If Therapist is meant to assess Difficult Character's ability to function in society, what if she sees a crack in his façade? What if she reports back to Someone in Authority that he's pushing Difficult Character way too hard...and she's right? What if Difficult Character is removed from duty? How does that impact the identity of someone who's as badass as Difficult Character?
Or maybe your Difficult Character is more like the silver-tongued commander, turning every question back on the therapist. Hardly unique behavior. In fact, Therapist has a name for that: resistance. But what if she's able to penetrate that resistance, using tried-and-true therapy techniques?* What if Difficult Character confesses to resenting the ridiculous amount of responsibility placed on his young shoulders? What might he discover in subsequent sessions?
A true badass, argues fellow PT blogger Jim Taylor, isn't someone like Jersey Shore's The Situation, who knocks himself out trying to be cool. No, "a real badass is driven by values such as responsibility, justice, honor, courage, compassion, humility, integrity, and selflessness, which pretty much disqualifies most every self-proclaimed badass out there... A badass is someone who stands up for the weak and oppressed...who takes a ‘hit for the team,' meaning puts others' needs ahead of [his] own, whether a soldier in a platoon [or] a parent working two jobs to give her children a better life..." [italics mine] For example, "Batman is a badass...because he suffered in his life and devoted his life to justice."

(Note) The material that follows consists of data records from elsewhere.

-- ==== Sys2Proof/Machine/CoreRun.lean ====
section
/-! DEFINITION. What runs on a core: starts (R79, R80, R107, R305), retirement (R95), the end of lists (R444), remote waits (R312, R365), the
watchdog (R307), tests, and pre-emption with its save area (R308-R311). -/

namespace Sys2Proof.Machine

/-! ### Starts -/

/-- A context start (R111, R139, R198): planes, WSS bits, descriptors and cached map lines go. -/
def State.contextStart (s : State) (n : Nat) : State :=
  s.modCore n (fun c => { c.clearKernel with lastCtx := some (s.coreCtx n), descs := [], mapLines := [] })

/-- The start of a batch: a context start when another context ran last (R305). -/
def State.batchContext (s : State) (n : Nat) : State := if (s.core n).lastCtx = some (s.coreCtx n) then s else s.contextStart n

/-- Makes the core carry slices of a run and stand before the first of them (R101). -/
def Core.carry (c : Core) (run : Run) (sls : List SliceSt) : Core :=
  { c with inSpill := false, run := run, ctl := .run, slices := sls, cur := (sls.head?.map SliceSt.slice).getD 0, fetch := [], xlated := [], wdog := 0 }

/-- Slices of a mask at the start of their lists. -/
def freshSlices (mask : Nat) : List SliceSt := (setBits 32 mask).map (fun k => { slice := k })

/-- Replays the landing rings of the slices that the core starts (R368). -/
def State.enterAll (s : State) (n : Nat) : State := (s.core n).slices.foldl (fun s x => s.enterCore n x.slice) s

/-- CORE_START: an idle core starts the list of each slice in CORE_SLICES, or one VDN-8E list (R107). -/
def State.doCoreStart (s : State) (n : Nat) (legacy : Bool) : State :=
  if !((s.core n).idle) then s
  else
    let mask := (s.cReg n Reg.coreSlices).toNat
    let sls := if legacy then (freshSlices mask ++ [({ slice := 0 } : SliceSt)]).take 1 else freshSlices mask
    if sls.isEmpty then s
    else ((s.contextStart n).modCore n (fun c => c.carry (if legacy then .compat else .direct) sls)).enterAll n

/-- Loads the registers that a work-list descriptor brings (R305). -/
def State.loadDesc (s : State) (n : Nat) (d : WlDesc) : State :=
  (((s.setReg (coreKey n Reg.coreCtx) (w32 d.ctxId)).setReg (coreKey n Reg.coreSlices) (w32 d.mask.toNat)).setReg2
    (coreKey n Reg.coreProgBaseLo) d.progBase).setReg2 (coreKey n Reg.lpeMapBaseLo) d.mapBase

/-! ### Retirement (R95) -/

/-- COMMAND_RETIRE: the oldest issued command of an engine retires when its condition holds. -/
def State.doCommandRetire (s : State) (n : Nat) (e : Engine) : State :=
  let c := s.core n
  let s := match e with
    | .mx => match c.mxA with
      | d :: r =>
        if d.done && c.staging.all (fun t => t.1 != d.seq) && !(d.op == opMxAttn && s.kvBusy n d.seq) then
          let s := s.modCore n (fun c => { c with mxA := r })
          if d.op = opMxLoad then s.cBump n Reg.mxCntLoads else if d.op = opMxAttn then s.unpinAll n d.seq else s
        else s
      | [] => s
    | .vx => match c.vxA with
      | d :: r => if d.done then s.modCore n (fun c => { c with vxA := r }) else s
      | [] => s
    | .sx => match c.sxA with
      | d :: r => if c.sxReady d then s.modCore n (fun c => { c with sxA := r }) else s
      | [] => s
  (s.pump n).modCore n Core.settleGens

/-! ### The end of a list (R444, R92) -/

/-- Entries of the work list of a serving batch that no COMPLETE of the current slice has covered (R92). -/
def Core.uncovered (c : Core) : Bool := c.wl.isSome && (List.range c.wlCount).any (fun k => !(c.curSl.covered.contains k))

/-- Core `n` runs work of a context, or holds it queued. -/
def State.carries (s : State) (ctx n : Nat) : Bool :=
  ((s.core n).run != .idle && s.coreCtx n == ctx) || (s.core n).wlq.any (fun d => d.ctxId == ctx)

/-- Records the core bits of a context's entry: the cores that run its work or hold it queued (R299). -/
def State.syncCores (s : State) (ctx : Nat) : State :=
  let m := ((List.range 32).filter (s.carries ctx)).foldl (fun (m : BitVec 32) n => m ||| bit32 n) 0
  if wd (s.cent ctx) 1 = w32 m.toNat then s else s.modCent ctx (fun w => w.set 1 (w32 m.toNat))

/-- A core whose slices have all ended is free (R80, R308). Its registers keep what they show of the slices until the next start.
(DEDUCED, log entry 24) -/
def State.freeCore (s : State) (n : Nat) : State :=
  let ctx := s.coreCtx n
  let s := s.modCore n (fun c => { c with
    run := .idle, ctl := .run, fetch := [], wl := none, wlBuf := [], wlLines := [], wdog := 0, preempt := 0
    waiting := c.waiting.filter (fun x => x.kind != .workList) })
  ({ s with sched := { s.sched with victims := s.sched.victims.filter (fun v => v.1 != n) } }).syncCores ctx

/-- END_COMPLETE: the last kernel of the slice has drained and its SX commands have retired; planes and WSS bits are invalidated, and the core
goes on to its next slice or is free (R444, R101). Uncovered work-list entries are a COMPLETE fault (R92) of that END, whose one word the
dispatcher has passed (R105). (DEDUCED, log entry 69) -/
def State.doEndComplete (s : State) (n : Nat) : State :=
  let c := s.core n
  if !(c.ctl == .endDrain && c.drained && c.sxDrained c.cur) || (c.wl.isSome && c.wlBuf.isEmpty) then s
  else if c.uncovered then s.coreFault n codeComplete (c.curSl.pc - 4)
  else
    let compat := c.run == .compat
    let s := s.modCore n (fun c => { (c.clearKernel.modCur (fun x => { x with ended := true })) with wdog := 0 })
    let s := s.leaveCore n c.cur
    let s := s.modWork n (fun b => { b with ended := b.ended ||| bit32 c.cur }) (fun d => { d with ended := d.ended ||| bit32 c.cur })
    let s := if compat then { s with sched := { s.sched with
        directs := s.sched.directs.map (fun d => if d.ctxId = s.coreCtx n then { d with ended := BitVec.allOnes 32 } else d) } } else s
    if (s.core n).slices.all SliceSt.ended then s.freeCore n
    else s.modCore n (fun c =>
      match c.nextSlice c.cur with
      | some k => { c with ctl := if c.preempt = 1 then .preempted else .run, cur := k, fetch := [] }
      | none => { c with ctl := .barrier, cur := ((c.slices.find? (fun x => !x.ended)).map SliceSt.slice).getD c.cur, fetch := [] })
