/-- Reads a VSF frame; none where it is malformed in itself (R43). -/
def vsfOf (bs : List Byte) : Option Vsf :=
  let w := wordsOf 5 bs
  let typ := fld (wd w 0) 19 16
  let hdr := if typ = 1 then 5 else 4
  let w3 := wd w 3
  let v : Vsf := ⟨typ, wd w 1, wd w 2, w3, wd w 4, bs.drop (4 * hdr)⟩
  if bs.length < 4 * hdr ∨ fld (wd w 0) 31 20 ≠ 0xA61 ∨ fld (wd w 0) 15 8 ≠ 0 ∨ fld (wd w 0) 7 0 ≠ hdr then none
  else if typ = 1 then
    if fld w3 31 30 = 3 ∨ fld w3 29 28 = 3 ∨ fld w3 15 0 = 0 ∨
       v.payload.length ≠ fld w3 15 0 * (if fld w3 31 30 = 0 then 2 else 1) then none else some v
  else if typ = 4 then (if fld w3 15 0 ≠ 0 then none else some v)
  else if typ = 5 then (if w3 ≠ 0 then none else some v)
  else none

/-- Samples of a chunk of context `i` at a source rate. -/
def State.chunkLen (s : State) (i hz : Nat) : Nat := msPeriod (s.mslot (cxModel (s.sctx i))) * hz / 1000000

/-- Whether a DATA frame does not fit its stream (R43): past the chunk's end, a mark past its last frame, or another FORMAT or RATE than the
fragments of the chunk already present. -/
def State.vsfMisfit (s : State) (i : Nat) (v : Vsf) : Bool :=
  decide (s.chunkLen i (rateHz (fld v.w3 29 28)) < v.w4.toNat + fld v.w3 15 0) ||
  (flag v.w3 24 && decide (msFrames (s.mslot (cxModel (s.sctx i))) ≤ fld v.w3 23 16)) ||
  (match (s.strm i).cur with
    | some c => c.seq == v.seq && (c.format != fld v.w3 31 30 || c.rate != fld v.w3 29 28)
    | none => false)

/-! ### Tokens and the hold pool (R47) -/

/-- The bucket of a stream at a time: its level and the 1/256 µs beyond it. (DEDUCED, log entry 38) -/
def State.tokensAt (s : State) (i t : Nat) : Nat × Nat :=
  let w := s.sctx i
  let x := s.strm i
  let cap := 2 * msPeriod (s.mslot (cxModel w))
  let add := (t - x.tokAt) * cxRate w + x.tokFrac
  let l := (wd w 10).toNat + add / 256
  if cap ≤ l then (cap, 0) else (l, add % 256)

/-- Brings TOKENS up to date and takes `n` from it. -/
def State.spend (s : State) (i n : Nat) : State :=
  let l := s.tokensAt i s.now
  (s.modSctx i (fun w => w.set 10 (w32 (l.1 - n)))).modStrm i (fun x => { x with tokAt := s.now, tokFrac := l.2 })

/-- The slots of the hold pool that are free, ascending. -/
def State.freeHold (s : State) : List Nat :=
  let used := s.fe.hold.flatMap Held.slots
  (List.range (fld (s.reg Reg.feHoldSize) 15 0)).filter (fun k => !(used.contains k))

/-- The bytes of 16-bit samples. -/
def pcmBytes (xs : List Int) : List Byte := xs.flatMap (fun v => natLe 2 (v % 65536).toNat)

/-- The chunks of a stream in hold, oldest first. -/
def State.heldOf (s : State) (i : Nat) : List Held := s.fe.hold.filter (fun h => h.ctx == i)

/-- Removes the oldest held chunk of a stream. -/
def dropHeld (i : Nat) : List Held → List Held
  | [] => []
  | h :: r => if h.ctx = i then r else h :: dropHeld i r

/-! ### Refusal and acceptance (R42, R47-R52, R70, R74) -/

/-- The sequence that the ACK of a chunk carries: its own, or ACCEPT_SEQ for an RTP chunk (R47). -/
def State.ackSeq (s : State) (i : Nat) (seq : Word) : Word := if cxSrc (s.sctx i) = 0 then cxAccept (s.sctx i) else seq
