/-- R22, R320, R322, R384, R386, R387, R389, R390, R394, R395, R402, R445: requests about the device and its jobs. -/
def Obligations.RequestsAboutDeviceJobsAndPower : Prop :=
  ∀ (s : State) (ch : Nat), s.mbx.length = 20 → ch < 20 → mrising s.regs = true →
    let q := (s.chan ch).words
    let go (op : Nat) : Prop := s.serves ch = true ∧ reqOp q = op ∧ s.reqError ch q = none
    let does (i : Instr) (t : State) : Prop := exec i s = .next t
    let gives (i : Instr) (p : State → Prop) : Prop := ∃ t, exec i s = .next t ∧ p t
    let w := wd q 4
    let own (i : Instr) (op : Nat) (any : Bool) : Prop := go op →
      (s.job (reqJob q) = none → does i (s.deny ch 5)) ∧
      ∀ j, s.job (reqJob q) = some j → (j.ch ≠ ch → (any = false ∨ ch ≠ 19) → does i (s.deny ch 4)) ∧
        (j.ch = ch → any = false → s.jobLive j = false → does i (s.deny ch 6))
    (go 0x01 → ch ≠ 18 → does (.hello ch) (s.ok ch
      [s.pilot.version, w32 (fld (s.declWord 0x00C) 7 0 * 256 + 1), s.reg (rhbKey 0 Reg.rhbDevid), s.pilot.change])) ∧
    (go 0x01 → ch = 18 → gives (.hello ch) (fun t => t.pilot.mgmtSrc = some s.pilot.mgmtReq ∧ (t.chan 18).busy = false)) ∧
    (go 0x02 → does (.unitmapRead ch) (s.ok ch ([w32 s.pilot.unitMap.length, s.pilot.change] ++ (s.pilot.unitMap.drop w.toNat).take 56))) ∧
    (go 0x03 → does (.countsRead ch) (s.ok ch (s.countsOf (fld w 7 0)))) ∧
    own (.jobMap ch) 0x11 false ∧ own (.jobUnmap ch) 0x12 false ∧ own (.listPost ch) 0x14 false ∧ own (.jobDestroy ch) 0x13 true ∧
    (go 0x10 →
      let key := fld (wd q 7) 7 0
      let n := fld w 21 16
      let l := (wd q 9).toNat
      let j (c : Nat) : Job :=
        { id := s.pilot.nextJob, ch := ch, ctxId := c, direct := flag w 31, cls := fld w 30 29, mirror := flag w 28, part := fld w 27 24
          ncores := n, client := fld w 7 0, seed := BitVec.ofNat 64 (wd2 q 5), key := key, save := flag (wd q 8) 0, landing := l }
      let bad := n = 0 ∨ 32 < n ∨ (l ≠ 0 ∧ l < 24576)
      let granted := flag (s.grants ch) (fld w 27 24) = true ∧ flag (s.grants ch) (16 + fld w 30 29) = true
      let keyed := key = 0 ∨ (s.keyLoaded key = true ∧ mget s.pilot.keyBind key = some (ch, 0))
      (bad → does (.jobCreate ch) (s.deny ch 1)) ∧
      (¬bad → ¬granted → does (.jobCreate ch) (s.deny ch 3)) ∧
      (¬bad → granted → ¬keyed → does (.jobCreate ch) (s.deny ch 0x0F)) ∧
      (¬bad → granted → keyed → s.freeCtx = none → does (.jobCreate ch) (s.deny ch 7)) ∧
      (∀ c, ¬bad → granted → keyed → s.freeCtx = some c →
        (s.buildSpace (j c) = none → does (.jobCreate ch) (s.deny ch 9)) ∧
        (s.buildSpace (j c) ≠ none → gives (.jobCreate ch) (fun t => t.pilot.jobs = s.pilot.jobs ++ [j c] ∧
          t.pilot.nextJob = s.pilot.nextJob + 1 ∧ t.chan ch = (s.answer ch 0 (w32 s.pilot.nextJob) [w32 c]).chan ch)))) ∧
    (∀ j, s.job (reqJob q) = some j → j.ch = ch → s.jobLive j = true →
      let va := va48 q 5
      let n := (wd q 7).toNat
      (go 0x11 →
        let size := if flag w 31 then 2 ^ 21 else 2 ^ 16
        let bad := n = 0 ∨ va % size ≠ 0 ∨ n % size ≠ 0 ∨ 2 ^ 48 < va + n ∨ (flag w 29 = false ∧ wd2 q 8 ≠ 0)
        let taken := (pagesOf va n (2 ^ 16)).any (s.mapped j.ctxId)
        let mapped := (s.mapFresh j (flag w 31) (flag w 30) (pagesOf va n size)).bind (fun u => u.mapFacet j va n)
        (bad → does (.jobMap ch) (s.deny ch 1)) ∧
        (¬bad → flag w 29 = true → s.partnerMay ch (wd2 q 8) n = false → does (.jobMap ch) (s.deny ch 3)) ∧
        (¬bad → flag w 29 = false → taken = true → does (.jobMap ch) (s.deny ch 6)) ∧
        (¬bad → flag w 29 = false → taken = false → mapped = none → does (.jobMap ch) (s.deny ch 9)) ∧
        (∀ t, ¬bad → flag w 29 = false → taken = false → mapped = some t → does (.jobMap ch) (t.ok ch [])) ∧
        (¬bad → flag w 29 = true → s.partnerMay ch (wd2 q 8) n = true →
          (taken = true ∨ s.readable (wd2 q 8) n = false → does (.jobMap ch) (s.deny ch 6)) ∧
          (taken = false → s.readable (wd2 q 8) n = true → (mapped = none → does (.jobMap ch) (s.deny ch 9)) ∧
            ∀ t, mapped = some t → does (.jobMap ch)
              (((t.noteRead (wd2 q 8) n).fillPages j.ctxId size (pagesOf va n size) (s.readAs hubIdent (wd2 q 8) n)).ok ch [])))) ∧
      (go 0x12 →
        let ps := s.pagesIn j.ctxId va n
        let cut := ps.any (fun p => p.2.big && (decide (p.1 < va) || decide (va + n < p.1 + 2 ^ 21)))
        let bad := n = 0 ∨ va % 2 ^ 16 ≠ 0 ∨ n % 2 ^ 16 ≠ 0
        (bad ∨ cut = true → does (.jobUnmap ch) (s.deny ch 1)) ∧
        (¬bad → cut = false → does (.jobUnmap ch) ((s.releasePages j.ctxId va n ps).ok ch []))) ∧
      (go 0x14 →
        let bad := j.direct = false ∨ j.posted = true
        let locked := flag w 31 = true ∧ flag s.features 0 = false
        (bad → does (.listPost ch) (s.deny ch 6)) ∧ (¬bad → locked → does (.listPost ch) (s.deny ch 3)) ∧
        (¬bad → ¬locked → va % 32 ≠ 0 → does (.listPost ch) (s.deny ch 1)) ∧
        (¬bad → ¬locked → va % 32 = 0 → does (.listPost ch)
          (((s.modJob j.id (fun x => { x with posted := true, listVa := va, compat := flag w 31 })).doLogSchedSubmit j.ctxId).ok ch [])))) ∧
    (∀ j, s.job (reqJob q) = some j → j.ch = ch ∨ ch = 19 → go 0x13 →
      let live := (s.jobStreams j.id).any (fun i => cxLive (s.sctx i))
      (flag w 0 = false → live = true → does (.jobDestroy ch) (s.deny ch 6)) ∧
      (flag w 0 = true ∨ live = false → gives (.jobDestroy ch) (fun t => t.job j.id = none ∧ (t.chan ch).busy = false ∧
        ∀ m r, (m, r) ∈ t.pilot.slots → r.job ≠ j.id))) ∧
    (go 0x40 →
      let ds := setBits 80 ((wd q 5).toNat + 2 ^ 32 * (wd q 6).toNat + 2 ^ 64 * fld (wd q 7) 15 0)
      (flag w 31 = true → does (.powerSet ch) (s.powerFor ch true ds)) ∧
      (flag w 31 = false → ds.any s.domUsed = true → does (.powerSet ch) (s.deny ch 0x0A)) ∧
      (flag w 31 = false → ds.any s.domUsed = false → does (.powerSet ch) (s.powerFor ch false ds.reverse))) ∧
    (go 0x41 →
      (flag w 31 = true → s.pilot.jobs ≠ [] → does (.powerStandby ch) (s.deny ch 6)) ∧
      (flag w 31 = true → s.pilot.jobs = [] → gives (.powerStandby ch) (fun t => t.pilot.standby = true)) ∧
      (flag w 31 = false → s.pilot.standby = false → does (.powerStandby ch) (s.ok ch []))) ∧
    (go 0x42 →
      (16 ≤ w.toNat → does (.partitionQuery ch) (s.deny ch 1)) ∧
      (w.toNat < 16 → gives (.partitionQuery ch) (fun t => (t.chan ch).busy = false ∧
        mgetD (t.chan ch).rsp 4 0 = s.partCores w.toNat ∧
        ∀ n, n < 32 → flag (mgetD (t.chan ch).rsp 5 0) n = s.usable w.toNat n))) ∧
    (go 0x43 →
      let v := wd q 5
      let bad := 16 < fld v 4 0 + fld v 12 8 + fld v 20 16 ∨ v &&& 0xFFE0E0E0#32 ≠ 0#32
      (16 ≤ w.toNat → does (.partitionShares ch) (s.deny ch 1)) ∧
      (w.toNat < 16 → flag s.features 2 = true → does (.partitionShares ch) (s.deny ch 3)) ∧
      (w.toNat < 16 → flag s.features 2 = false → bad → does (.partitionShares ch) (s.deny ch 1)) ∧
      (w.toNat < 16 → flag s.features 2 = false → ¬bad → gives (.partitionShares ch) (fun t => (t.chan ch).busy = false ∧
        ∀ n, n < 32 → fld (t.cReg n Reg.sxShare) 4 0 =
          if flag (s.partCores w.toNat) n = true ∧ s.domOn n = true then fld v 4 0 else fld (s.cReg n Reg.sxShare) 4 0))) ∧
    (go 0x50 →
      (0x100000 < w.toNat + (wd q 5).toNat → does (.fwWrite ch) (s.deny ch 1)) ∧
      (w.toNat + (wd q 5).toNat ≤ 0x100000 → does (.fwWrite ch)
        ((s.flashWrite (slotBase (1 - s.pilot.activeSlot) + w.toNat) ((bytesOf (q.drop 6)).take (wd q 5).toNat)).ok ch []))) ∧
    (go 0x51 → does (.fwActivate ch false) (s.deny ch 0x0C) ∧
      (s.rst.mode ≠ .rom ∨ s.secure.keys ≠ none → gives (.fwActivate ch true) (fun t =>
        t.pilot.activeSlot = 1 - s.pilot.activeSlot ∧ t.rst.mode = .restarting (if s.rst.mode = .rom then 2 else 1) ∧
        t.pilot.serving = some ch ∧ (t.chan ch).busy = true ∧ ∀ c, c < 20 → (t.spdmOf c).session = none)) ∧
      (s.rst.mode = .rom → s.secure.keys = none → gives (.fwActivate ch true) (fun t =>
        t.pilot.activeSlot = 1 - s.pilot.activeSlot ∧ t.rst = s.rst ∧ (t.chan ch).busy = false))) ∧
    (go 0x52 → gives (.clusterRestart ch) (fun t => t.pilot.clusterUp = false ∧ t.pilot.clusterRestart = some 0 ∧ (t.chan ch).busy = false)) ∧
    (s.pilot.clusterUp = true → s.rst.mode = .running → gives .clusterWatchdog (fun t =>
      t.pilot.clusterUp = false ∧ t.pilot.clusterRestart = some 1)) ∧
    (s.pilot.clusterUp = false ∨ s.rst.mode ≠ .running → does .clusterWatchdog s) ∧
    (∀ cause, s.pilot.clusterRestart = some cause →
      (s.rst.mode = .running → s.domOpen 78 = true → s.powerSettled = true → gives .clusterRestarted (fun t => t.pilot.clusterRestart = none)) ∧
      (s.rst.mode ≠ .running ∨ s.domOpen 78 = false ∨ s.powerSettled = false → does .clusterRestarted s)) ∧
    (s.pilot.clusterRestart = none → does .clusterRestarted s) ∧
    (s.pilotUp = true → gives .pilotWatchdog (fun t => t.rst.mode = .restarting 0 ∧ t.pilot.serving = s.pilot.serving ∧
      t.pilot.jobs = s.pilot.jobs ∧ t.cores = s.cores)) ∧
    (s.pilotUp = false → does .pilotWatchdog s) ∧
    ((∀ cause, s.rst.mode ≠ .restarting cause) → does .pilotRestarted s) ∧
    (s.rst.mode = .restarting 0 → s.pilot.serving = some ch → (s.chan ch).busy = true → ch ≠ 18 →
      gives .pilotRestarted (fun t => t.pilot.serving = none ∧ (t.chan ch).busy = false ∧ (t.chan ch).rspReady = true ∧
        fld (mgetD (t.chan ch).rsp 1 0) 15 8 = 0x0D))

Many Difficult Characters (including the ones I'm using in my examples above) are (anti)heroes; busting up a therapist's office is, in reality, against character. These are characters who help people, save people — not characters who would actually terrorize innocents who are just trying to help them. How much richer can your story be if your character is just a touch less impervious, just a touch more human?
Only you know, Esteemed Writer, and if we're lucky, maybe you'll tell us in a story!
* How can you help your therapist character break through your antihero's resistance? I address techniques in my new book, The Writer's Guide to Psychology: How to Write Accurately About Psychological Disorders, Clinical Treatment and Human Behavior.
Baumeister. R. F. (1997). Evil: Inside human violence and cruelty, 121-123. New York: Henry Holt. Katz is cited and quoted within Baumeister's book.